Over time I find that this home territory - ie my life at age 6o plus - is more spacious than is sometimes comfortable. I never expected that my grandchildren and my two daughters would live on another continent. It is because roles I expected to play at this stage of life are not necessary, that  the unexpectedness of having many options come in. Right underneath the surface of a work week is a kind of dangerous flexibility. If I can pay attention, it sharpens seeing, hearing and interpreting - then each day's sidetrips - walking down to Starbucks on Sunday morning or taking a ride down to Lucky Peak -  emerge in an un-plan. A day can be a routine, but if I look carefully, camouflaged in the moments, usually invisible, are arrows reading, "why don't you try going this way?" Yet to follow those arrows, it is almost as if I have to step over a network of little walls that box in the day as a series of timelines. Coffee, work, lunch, work, a walk, dinner, etc. There is always the open invitaton to break things up - "go outside and play" our mothers used to tell us.

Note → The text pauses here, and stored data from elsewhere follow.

-- ==== Sys2Proof/Tests/Slice0.lean ====
section
/-! SUPPORT. Our own tests: states and messages to test on, a witness for the hypotheses of every clause of the statements, small runs, and terms that are not well formed. -/

set_option maxRecDepth 40000
set_option Elab.async false
set_option linter.unusedVariables false

namespace Sys2Proof.Tests
open Sys2Proof Sys2Proof.Machine

/-- Itvos running, with every feature held and bus mastering allowed. -/
def up : State :=
  { State.reset with itv.boot.yalny := true, itv.boot.mode := .ready, itv.boot.licences := 7, itv.cb.busMaster := true }
/-- A command handed over in slot `n`. -/
def post (s : State) (n : Fin 8) (code : Nat) (p : Bytes) : State :=
  modSlot s n.val (fun x => { x with own := true, code := BitVec.ofNat 16 code, len := BitVec.ofNat 16 p.length,
                                     payload := memWrite [] 0 p })
end Sys2Proof.Tests
namespace Sys2Proof.Tests
open Sys2Proof Sys2Proof.Machine

/-- The first 128 bytes of a chart of version 7 for the chip as shipped: FORM 0, plane 0, house 0 (R733). -/
def goodHead : Bytes :=
  leBytes 4 0x54414553 ++ leBytes 2 1 ++ [0, 0] ++ leBytes 4 7 ++ [1, 0, 0, 0] ++ leBytes 8 0 ++ leBytes 2 0 ++ [16, 3] ++
    leBytes 4 1000 ++ leBytes 4 50 ++ leBytes 4 0 ++ zeros 88
/-- That chart, every port without a partner (R734). -/
def goodChart : Bytes := goodHead ++ zeros 2304
/-- The payload of a seating-load of it. -/
def goodLoad : Bytes := zeros 8 ++ leBytes 4 2432 ++ zeros 4 ++ leBytes 4 7 ++ zeros 4

theorem leNat_zeros (n : Nat) : leNat (zeros n) = 0 := by
  induction n with
  | zero => rfl
  | succ n ih => simp [zeros, List.replicate_succ, leNat] at *; exact ih
theorem natAt_zeros (n a k : Nat) : natAt (zeros n) a k = 0 := by
  unfold natAt slice zeros
  rw [List.drop_replicate, List.take_replicate]
  exact leNat_zeros _
theorem allZero_slice (n a k : Nat) : allZero (slice (zeros n) a k) = true := by
  unfold slice zeros allZero
  rw [List.drop_replicate, List.take_replicate]
  simp
theorem slice_tail (h : Bytes) (n a k : Nat) (ha : h.length ≤ a) : slice (h ++ zeros n) a k = slice (zeros n) (a - h.length) k := by
  unfold slice
  rw [List.drop_append, List.drop_of_length_le ha, List.nil_append]
theorem natAt_tail (h : Bytes) (n a k : Nat) (ha : h.length ≤ a) : natAt (h ++ zeros n) a k = 0 := by
  have e := slice_tail h n a k ha
  unfold natAt
  rw [e]
  exact natAt_zeros n (a - h.length) k
theorem byteAt_tail (h : Bytes) (n a : Nat) (ha : h.length ≤ a) : byteAt (h ++ zeros n) a = 0 := by
  unfold byteAt zeros
  rw [List.getD_append_right _ _ _ _ ha]
  simp
theorem firstOf_none (cs : List (Bool × Nat)) (h : ∀ c ∈ cs, c.1 = false) : firstOf cs = none := by
  unfold firstOf
  rw [List.find?_eq_none.2 (fun c hc => by simp [h c hc])]
  rfl
theorem pad_self (n : Nat) (b : Bytes) (h : b.length = n) : pad n b = b := by
  unfold pad
  rw [List.take_of_length_le (by omega), h, Nat.sub_self]
  simp
theorem goodHead_length : goodHead.length = 128 := by decide
theorem goodChart_length : goodChart.length = 2432 := by
  simp [goodChart, goodHead_length, zeros]
theorem goodChart_nat (a k : Nat) (h : 128 ≤ a) : natAt goodChart a k = 0 := natAt_tail _ _ _ _ (by rw [goodHead_length]; exact h)
theorem goodChart_byte (a : Nat) (h : 128 ≤ a) : byteAt goodChart a = 0 := byteAt_tail _ _ _ (by rw [goodHead_length]; exact h)
theorem goodChart_zero (a k : Nat) (h : 128 ≤ a) : allZero (slice goodChart a k) = true := by
  unfold goodChart
  rw [slice_tail _ _ _ _ (by rw [goodHead_length]; exact h)]
  exact allZero_slice _ _ _
theorem goodChart_port (p : Nat) : parseChartPort goodChart p = { weights := List.replicate 7 0 } := by
  simp only [parseChartPort]
  rw [goodChart_byte _ (by omega), goodChart_byte _ (by omega), goodChart_nat _ _ (by omega), goodChart_byte _ (by omega),
    goodChart_byte _ (by omega), goodChart_byte _ (by omega), goodChart_nat _ _ (by omega), goodChart_byte _ (by omega),
    goodChart_byte _ (by omega)]
  have e : (List.range 7).map (fun i => byteAt goodChart (128 + 32 * p + 12 + i)) = List.replicate 7 0 := by
    rw [show (List.replicate 7 0 : List Nat) = (List.range 7).map (fun _ => 0) from rfl]
    exact List.map_congr_left (fun i _ => goodChart_byte _ (by omega))
  rw [e]
  rfl
theorem goodChart_zeroChecks (a n : Nat) (h : 128 ≤ a) (c : Bool × Nat) (hc : c ∈ zeroChecks goodChart a n) : c.1 = false := by
  simp only [zeroChecks, List.mem_map] at hc
  obtain ⟨i, -, rfl⟩ := hc
  simp [goodChart_byte (a + i) (by omega)]
theorem zeroChecks_zeros (m a n : Nat) (c : Bool × Nat) (hc : c ∈ zeroChecks (zeros m) a n) : c.1 = false := by
  simp only [zeroChecks, List.mem_map] at hc
  obtain ⟨i, -, rfl⟩ := hc
  have e : byteAt (zeros m) (a + i) = 0 := by
    have := byteAt_tail [] m (a + i) (Nat.zero_le _)
    simpa using this
  simp [e]
theorem goodChart_checks : chartRefused 7 goodChart = none := by
  unfold chartRefused
  rw [if_neg (by rw [goodChart_length]; decide)]
  refine firstOf_none _ ?_
  intro c hc
  rw [List.mem_append] at hc
  rcases hc with hc | hc
  · revert c
    decide +kernel
  · rw [List.mem_flatMap] at hc
    obtain ⟨p, hp, hc⟩ := hc
    have hlt : p < 72 := List.mem_range.1 hp
    have e : (parseChart goodChart).ports.getD p {} = { weights := List.replicate 7 0 } := by
      simp only [parseChart]
      rw [List.getD_eq_getElem _ _ (by simpa using hlt)]
      simp [goodChart_port]
    have u : upClass (parseChart goodChart) p = false := by
      simp only [upClass, parseChart]
      rw [show (byteAt goodChart 6) = 0 from by decide]
      simp
    simp only [portChecks, e, u] at hc
    rw [List.mem_append] at hc
    rcases hc with hc | hc
    · rw [goodChart_byte _ (by omega), goodChart_byte _ (by omega)] at hc
      fin_cases hc <;> simp
    · exact goodChart_zeroChecks _ _ (by omega) c hc
theorem goodChart_good : chartRefused (natAt goodLoad 16 4) (pad (hostRef goodLoad 0).len goodChart) = none := by
  rw [show natAt goodLoad 16 4 = 7 from by decide, show (hostRef goodLoad 0).len = 2432 from by decide,
    pad_self _ _ goodChart_length]
  exact goodChart_checks
theorem goodChart_serial : (parseChart (pad (hostRef goodLoad 0).len goodChart)).serial = up.itv.fuse.serial := by
  rw [show (hostRef goodLoad 0).len = 2432 from by decide, pad_self _ _ goodChart_length]
  decide
theorem entryBad_zero (t : RouteSet) : entryBad t 0 = false := by
  simp [entryBad]
theorem tablesRefused_empty : tablesRefused up.itv.routing.portClass (pad 10752 []) = none := by
  have hp : pad 10752 [] = zeros 10752 := rfl
  rw [hp]
  refine firstOf_none _ ?_
  have hg : (parseTables (zeros 10752)).groups = [] := by
    simp [parseTables, natAt_zeros]
  intro c hc
  simp only [List.mem_append, List.mem_map, List.mem_flatMap, List.mem_cons] at hc
  rcases hc with ((((⟨i, -, rfl⟩ | ⟨i, -, rfl⟩) | ⟨i, -, rfl⟩) | ⟨i, -, rfl⟩) | hz) | ⟨g, -, rfl | hz⟩
  · exact congrArg (entryBad _) (congrArg (BitVec.ofNat 16) (natAt_zeros _ _ _)) |>.trans (entryBad_zero _)
  · exact congrArg (entryBad _) (congrArg (BitVec.ofNat 16) (natAt_zeros _ _ _)) |>.trans (entryBad_zero _)
  · exact congrArg (entryBad _) (congrArg (BitVec.ofNat 16) (natAt_zeros _ _ _)) |>.trans (entryBad_zero _)
  · exact congrArg (entryBad _) (congrArg (BitVec.ofNat 16) (natAt_zeros _ _ _)) |>.trans (entryBad_zero _)
  · exact zeroChecks_zeros _ _ _ c hz
  · simp [hg, kgetD, kget, oneClass]
  · exact zeroChecks_zeros _ _ _ c hz
end Sys2Proof.Tests
namespace Sys2Proof.Tests
open Sys2Proof Sys2Proof.Machine
/-- cast-set of group 4,095: one rank, node 0, plane 0, HOLD 1,000,000 us, no expert table. -/
def oneCast : Bytes := leBytes 2 4095 ++ leBytes 2 1 ++ [1, 0, 0, 0] ++ leBytes 4 1000000 ++ zeros 4 ++ zeros 8 ++ leBytes 4 2 ++ zeros 4
end Sys2Proof.Tests
namespace Sys2Proof.Tests
open Sys2Proof Sys2Proof.Machine
/-- A cast list of one rank, node 0, on plane 0. -/
def aCast : Cast := { nodes := [0], planes := 1, live := 1, hold := 1000000 }
def withCast : State := { up with itv.coll.casts := [(4095, aCast)] }
/-- cue-sheet-add of the first entry: ALL_REDUCE, SUM, FP32 in and out, 96 elements, to group 4,095. -/
def addPayload : Bytes := leBytes 2 4095 ++ zeros 6 ++ [1, 1, 2, 2] ++ zeros 4 ++ leBytes 6 96 ++ zeros 18
def anEntry : CueEntry := { seq := 65535, ext := 65535, desc := { op := 1 }, digest := 0 }
def withEntry : State := { up with itv.coll.casts := [(4095, { aCast with sheet := [anEntry], nextSeq := some 0 })] }
def armPayload : Bytes := leBytes 2 4095 ++ leBytes 2 65535 ++ leBytes 2 65535 ++ [0, 0]
end Sys2Proof.Tests
namespace Sys2Proof.Tests
open Sys2Proof Sys2Proof.Machine
/-- The clipped sum of chapter 11: header, handle table, the seven words. -/
def clippedSum : Bytes :=
  leBytes 4 0x524F4843 ++ leBytes 2 1 ++ [0, 1, 4, 4, 1, 0] ++ leBytes 4 4608 ++ zeros 8 ++ leBytes 2 7 ++ zeros 2 ++ leBytes 2 5 ++
    zeros 34 ++ [1, 0, 96, 0, 0, 0, 0, 0] ++ zeros 56 ++
    [(0x060494010000_8000, 0x0B0094040000_0000, 0, 0), (0x0804080100000001, 0x0B01240400000000, 0, 0), (0, 0x0601802400000000, 0, 0),
     (0, 0x07020C4400000000, 0, 0), (0, 0x1000110400000000, 0, 0x0300000000000000), (0, 0x1200800400080000, 0, 0),
     (0, 0, 0x0700044000000000, 0x0300000000000000)].flatMap
      (fun (w : Nat × Nat × Nat × Nat) => leBytes 8 w.1 ++ leBytes 8 w.2.1 ++ leBytes 8 w.2.2.1 ++ leBytes 8 w.2.2.2)
end Sys2Proof.Tests
namespace Sys2Proof.Tests
open Sys2Proof Sys2Proof.Machine
/-- The start scrubs are done. -/
def pooled : State := { up with itv.pool.stallsScrubbed := true, itv.pool.galleryScrubbed := true }
/-- Carve 255: one page of the stalls, every right. -/
def carvePayload : Bytes := [255, 0, 0, 0, 0, 0, 0, 0, 7, 1] ++ zeros 6 ++ leBytes 8 0 ++ leBytes 8 65536
def aCarve : Carve := { base := 0, len := 65536, part := 0, ctxValue := 0, ctxMask := 0, rights := 7, cls := .stalls }
def withCarve : State := { pooled with itv.pool.carves := [(255, aCarve)] }
/-- A wardrobe of partition 0 with one buffer of 256 bytes. -/
def wardPayload : Bytes := [0, 0, 0, 0, 0, 0, 0, 0, 7] ++ zeros 7 ++ leBytes 4 1 ++ zeros 28
end Sys2Proof.Tests
namespace Sys2Proof.Tests
open Sys2Proof Sys2Proof.Machine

Not long ago, a friend was vividly describing being in Mexico and taking a side trip where she got to go on a zip line. That would be a stretch for me, I thought as she described what it was like. What, though, is going on here in my Monday or Tuesday that is comparable to the zip line? What is going on today that would take nerve to do? Write? Call? Paint? Cancel the work day? I heard a talk  the other evening by someone talking about how you can change things up by giving. He was saying, "just start where you are.....if you have closet to clean, do it now. If you have clothes to give away do it now. If you have someone with whom you want to make amends, do it now.." and he went on, "in being faithful to the smaller things then the greater things will arise.." For many years travel, to me, meant the greater things. The trip to Rome or the walking tour of Scotland. Those are possibilities, yes. These days, though, I make a hearty toast to any small whisp of curiosity that remolds the Mondays and Tuesdays because then I can travel every day without a map or a plan.